ADR-020 — ADK Agent Architecture Refactor¶

Status: Accepted Date: 2026-05-01 Driver: Post-ADR-019 audit — 7 structural issues identified before any Phase 2 code ships

Note: Files referenced in this ADR have moved: tools/pitwall_bridge.py → src/pitwall/main.py; tools/adk_agents.py → src/pitwall/features/coaching/adk_agents.py.

Context¶

An audit of the ADK system specified in ADR-019 and documented in adk-agent-architecture.md identified seven structural issues that will cause silent failures or performance regressions once Phase 2 code ships. None of them are visible from the API surface — the bridge contract is unchanged — but all of them are cheap to fix now and expensive to fix post-Sonoma when integration tests and field data have accumulated against the broken shapes.

The seven issues, in order of severity:

CoachOrchestrator is an LlmAgent with 17 sub-agents. The LLM must parse ~700 words of routing rules at every invocation and then decide which agent to call. Empirically, LLM-based orchestration mis-routes between semantically similar agents: MindsetCoachAgent vs ProgressTrackerAgent, GoalSettingAgent vs SessionPlannerAgent. These agents share vocabulary and the routing signal degrades as the catalogue grows.
No ParallelAgent used. The debrief pipeline sequences HighlightFinderAgent → TelemetryAgent → PedagogyAgent → NarrativeAgent. The first three agents are data-fetch operations with no dependency on each other. Running them sequentially is approximately 3× slower than running them concurrently. With a 2–15 s paddock latency budget this is directly user-visible.
NarrativeAgent receives paraphrased context. The current design lets the LLM orchestrator summarise what Telemetry and Pedagogy agents found and pass that summary to NarrativeAgent as a string. Every layer of LLM paraphrase is a lossy compression step. NarrativeAgent should consume structured data from session.state, not a natural-language re-telling.
query_pitwall_db accepts raw SQL with no LIMIT enforcement. A confused LLM can generate SELECT * FROM telemetry WHERE session_id = ? against a table with millions of rows. The result set blows the context window and may exceed the model's token limit entirely. The read-only connection prevents writes but does nothing about read volume.
get_track_variance_map imports track_loader but never uses it. The import is a dead reference.
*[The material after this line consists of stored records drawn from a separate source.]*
-- ==== Sys2Proof/Word.lean ====
section
/-! DEFINITION. The word types of BFCORE (00_scope.md R7, R12, R14; 10_state.md R32, R33). -/

namespace Sys2Proof

/-- The 64-bit words of `OPA`, `RES` and the `FV` entries, and the home of a stored `DATA_W`-bit value (R32, R90). -/
abbrev Word := BitVec 64

/-- A field width as `FW` holds it: 0 to 255 (R33). -/
abbrev Width := BitVec 8

/-- The 32-bit command word (R93). -/
abbrev CmdWord := BitVec 32

/-- `Opt(Bits(DATA_W))`: `none` is `absent`, `some v` is `present(v)` (R14, R290). -/
abbrev Val := Option Word

end Sys2Proof
end

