-- ==== Sys2Proof/Machine/State.lean ====
section
/-! DEFINITION. The state of BFCORE (10_state.md R30 to R53) as plain data, beside it the host port (30_encoding.md
R90), the response (R97), the reasons a step can stop, and the state after reset (70_reset_and_hazards.md R400). -/

namespace Sys2Proof.Machine

/-- The response statuses (60_exceptions.md R360); codes 9 to 15 are never produced and have no name. -/
inductive Status where
  | ok
  | invalidBitWidth
  | capacityExceeded
  | lenMismatch
  | exceeds64Limit
  | illegalCommand
  | indexRange
  | fieldRange
  | agentInput
  deriving DecidableEq, Repr

/-- A response `(ST, RV, RES)` (R97) with the `pulse` line driven beside it (R98). -/
structure Response where
  st : Status
  rv : Bool
  res : Word
  pulse : Bool
  deriving DecidableEq, Repr

/-- What the host can do at the port (R90, R400, R406). -/
inductive HostEvent where
  /-- Present a command word with its operand word. -/
  | command (cmd : CmdWord) (opa : Word)
  /-- Assert `rst`; `inFlight` is a command accepted and not yet answered, if any (R400). -/
  | rst (inFlight : Option (CmdWord × Word))
  deriving DecidableEq, Repr

/-- The state. `fv` to `cause` are the tuple of R30; the other fields are the configuration (R9), the port, and the
model's own draw counter. A stored `DATA_W`-bit value stands in the low bits of a `Word`, the bits above 0 (log
entry 4). -/
structure State where
  /-- The configuration of R8: no step changes it (R9; log entry 1). -/
  cfg : Config
  /-- `FV`, the field values (R32). -/
  fv : Vector Word 64
  /-- `FW`, the field widths (R33). -/
  fw : Vector Width 64
  /-- `CELL[0..NCELLS-1]` (R35). -/
  cell : List Word
  /-- `TICK`, the clock's counter (R37). -/
  tick : BitVec 32
  /-- `SR[0..SR_STAGES-1]`, slot 0 the head (R40). -/
  sr : List Val
  /-- `RB[0..RB_CAP-1]` (R42). -/
  rb : List Val
  /-- `RIDX`, the read index (R43). -/
  ridx : BitVec 16
  /-- `WIDX`, the write index (R43). -/
  widx : BitVec 16
  /-- `SIZE`, the ring buffer's occupancy (R44). -/
  size : BitVec 17
  /-- `FLT`, the sticky fault flag (R46). -/
  flt : Bool
  /-- `CAUSE`, the cause of the first fault (R47). -/
  cause : BitVec 4
  /-- What the host will do next, oldest first (R82, R90; log entry 5). -/
  inputs : List HostEvent
  /-- `OPA`, the operand word sampled with the command being run (R90, R92). -/
  opa : Word
  /-- The response of the step that led here; `none` when `rsp_valid` is 0 (R90). -/
  rsp : Option Response
  /-- How many `PAR` draws have been taken (R305; log entry 8): the model's own, not the spec's. -/
  draw : Nat
  deriving DecidableEq, Repr

/-- Why the machine stops. It has no constructor: no step of BFCORE stops, "BFCORE has no command that can hang and
no stuck state" (R411), and the spec's own faults are next states with a response and a fault record (R361; log
entry 13). Nobody raises it; safe. -/
inductive Fault where
  deriving DecidableEq, Repr

/-- Why the model gives no meaning. -/
inductive Refusal where
  /-- An instruction without a meaning yet, by its mnemonic. Raised only by an arm of `exec`; no arm is left; safe. -/
  | notModelled (mnemonic : String)
  /-- The configuration violates R8 or R296: "an ill-formed configuration is refused, not run" (R10). Raised by
  `step` before anything else, and by `execArun` when the descriptor table names an entry it may not; safe. -/
  | illFormedConfig
  deriving DecidableEq, Repr

/-- The state after reset of a BFCORE elaborated with configuration `c` (R400; 10_state.md R32 to R47). -/
def State.resetOf (c : Config) : State where
  cfg := c
  fv := Vector.replicate 64 0
  fw := Vector.replicate 64 0
  cell := c.cellInit
  tick := 0
  sr := List.replicate c.srStages none
  rb := List.replicate c.rbCap none
  ridx := 0
  widx := 0
  size := 0
  flt := false
  cause := 0
  inputs := []
  opa := 0
  rsp := none
  draw := 0

/-- The machine right after reset, in the reference configuration RC (log entry 2). -/
def State.reset : State := State.resetOf Config.rc

end Sys2Proof.Machine
end

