-- ==== Sys2Proof/Machine/AgentResult.lean ====
section
/-! DEFINITION. What an agent evaluation threads and gives back (45_agents.md §3, R304, R306). -/

namespace Sys2Proof.Machine

/-- What an evaluation threads: the cell file `σ` (R304) and how many `PAR` draws have been taken (R305). -/
structure Thread where
  cells : List Word
  draw : Nat
  deriving DecidableEq, Repr

/-- What an evaluation gives: an output with the thread after it, the one fault `AGENT_INPUT` (R306) with the draws
taken on the way, or nothing, when the table names an entry it may not (R296), which `step` never lets happen. -/
inductive EvalResult where
  | ok (y : Val) (t : Thread)
  | fault (draw : Nat)
  | illFormed
  deriving DecidableEq, Repr

end Sys2Proof.Machine
end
On Termux (the target Pixel 10 runtime) track_loader will raise ImportError at module load time, breaking the entire agent module before a single tool call is made.
VoiceScriptAgent generates TTS scripts with no write tool. The agent produces corner-by-corner TTS phrases but has no mechanism to persist them. Every generated script exists only in the LLM's response text and is lost when the conversation turn ends. The audio cache never grows.
Agent descriptions are 150+ words. ADK uses the description field as a routing signal for parent agents and for developer tooling. Verbose descriptions that include examples and caveats degrade routing precision and inflate token usage on every orchestration step.

Decision¶

Fix all seven issues in a single refactor pass before any Phase 2 ADK code is committed to the main branch. The bridge HTTP surface is unchanged. The public entry point PitwallOrchestrator.run(prompt) wraps asyncio.run() identically to the CoachOrchestrator.run() it replaces — callers in pitwall_bridge.py need no changes.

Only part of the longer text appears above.